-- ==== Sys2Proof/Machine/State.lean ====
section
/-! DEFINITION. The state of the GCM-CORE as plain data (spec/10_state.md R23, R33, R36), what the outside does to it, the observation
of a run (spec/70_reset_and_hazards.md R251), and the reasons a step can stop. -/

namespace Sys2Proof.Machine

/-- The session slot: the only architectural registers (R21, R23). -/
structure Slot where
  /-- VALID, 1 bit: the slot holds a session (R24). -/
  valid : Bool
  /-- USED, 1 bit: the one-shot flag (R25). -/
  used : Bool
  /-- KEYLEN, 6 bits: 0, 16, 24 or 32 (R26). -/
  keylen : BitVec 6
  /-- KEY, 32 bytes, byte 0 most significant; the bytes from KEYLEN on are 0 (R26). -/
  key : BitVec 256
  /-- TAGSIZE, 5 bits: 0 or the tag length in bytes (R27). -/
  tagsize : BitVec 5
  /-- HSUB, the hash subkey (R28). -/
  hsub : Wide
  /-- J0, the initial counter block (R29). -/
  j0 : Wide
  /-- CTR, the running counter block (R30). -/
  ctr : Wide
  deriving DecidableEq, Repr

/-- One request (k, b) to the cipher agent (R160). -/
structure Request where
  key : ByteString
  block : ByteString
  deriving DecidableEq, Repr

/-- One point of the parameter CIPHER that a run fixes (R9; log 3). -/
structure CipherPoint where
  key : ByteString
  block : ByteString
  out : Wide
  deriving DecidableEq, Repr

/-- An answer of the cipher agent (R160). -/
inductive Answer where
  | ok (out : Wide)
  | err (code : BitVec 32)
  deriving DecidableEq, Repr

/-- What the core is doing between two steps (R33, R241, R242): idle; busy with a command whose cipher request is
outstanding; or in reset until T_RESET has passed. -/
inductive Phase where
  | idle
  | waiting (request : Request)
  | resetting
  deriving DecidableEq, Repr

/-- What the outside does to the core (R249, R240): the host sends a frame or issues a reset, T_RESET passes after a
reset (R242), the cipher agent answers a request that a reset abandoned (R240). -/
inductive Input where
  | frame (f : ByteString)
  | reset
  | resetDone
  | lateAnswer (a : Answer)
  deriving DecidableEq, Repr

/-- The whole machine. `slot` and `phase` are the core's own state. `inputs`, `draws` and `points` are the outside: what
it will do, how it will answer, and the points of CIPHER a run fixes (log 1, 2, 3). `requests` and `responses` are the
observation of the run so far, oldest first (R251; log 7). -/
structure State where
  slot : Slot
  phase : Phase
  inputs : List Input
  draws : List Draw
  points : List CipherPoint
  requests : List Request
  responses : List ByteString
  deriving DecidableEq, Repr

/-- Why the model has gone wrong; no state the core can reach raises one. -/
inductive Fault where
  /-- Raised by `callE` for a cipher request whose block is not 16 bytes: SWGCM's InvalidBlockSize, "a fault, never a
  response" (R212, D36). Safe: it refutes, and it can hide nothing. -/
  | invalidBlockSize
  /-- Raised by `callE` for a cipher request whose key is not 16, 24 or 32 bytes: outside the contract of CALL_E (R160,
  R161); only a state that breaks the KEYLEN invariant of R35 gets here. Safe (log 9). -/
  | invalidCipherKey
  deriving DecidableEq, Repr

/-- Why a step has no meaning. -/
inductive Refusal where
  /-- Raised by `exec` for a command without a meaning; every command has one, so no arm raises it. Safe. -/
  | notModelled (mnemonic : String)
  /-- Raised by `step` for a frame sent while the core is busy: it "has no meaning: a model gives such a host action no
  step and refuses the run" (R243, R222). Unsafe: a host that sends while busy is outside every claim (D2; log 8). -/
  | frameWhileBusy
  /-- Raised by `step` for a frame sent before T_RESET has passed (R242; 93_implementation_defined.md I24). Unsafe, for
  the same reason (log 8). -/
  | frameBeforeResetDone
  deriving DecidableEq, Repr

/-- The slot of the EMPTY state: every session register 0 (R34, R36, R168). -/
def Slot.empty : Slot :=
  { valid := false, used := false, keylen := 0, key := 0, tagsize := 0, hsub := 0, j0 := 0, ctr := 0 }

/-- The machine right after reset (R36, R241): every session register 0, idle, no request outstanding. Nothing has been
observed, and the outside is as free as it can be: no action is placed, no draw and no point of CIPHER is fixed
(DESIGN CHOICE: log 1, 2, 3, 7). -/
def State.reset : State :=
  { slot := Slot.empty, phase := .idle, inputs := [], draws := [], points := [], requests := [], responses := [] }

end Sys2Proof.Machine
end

- **EXERCISE DIRECTIONS**
Search the data above for the word "whose". Copy each line it is in.

- **PROBLEM SOLUTION**
/-- What the core is doing between two steps (R33, R241, R242): idle; busy with a command whose cipher request is
  /-- Raised by `callE` for a cipher request whose block is not 16 bytes: SWGCM's InvalidBlockSize, "a fault, never a
  /-- Raised by `callE` for a cipher request whose key is not 16, 24 or 32 bytes: outside the contract of CALL_E (R160,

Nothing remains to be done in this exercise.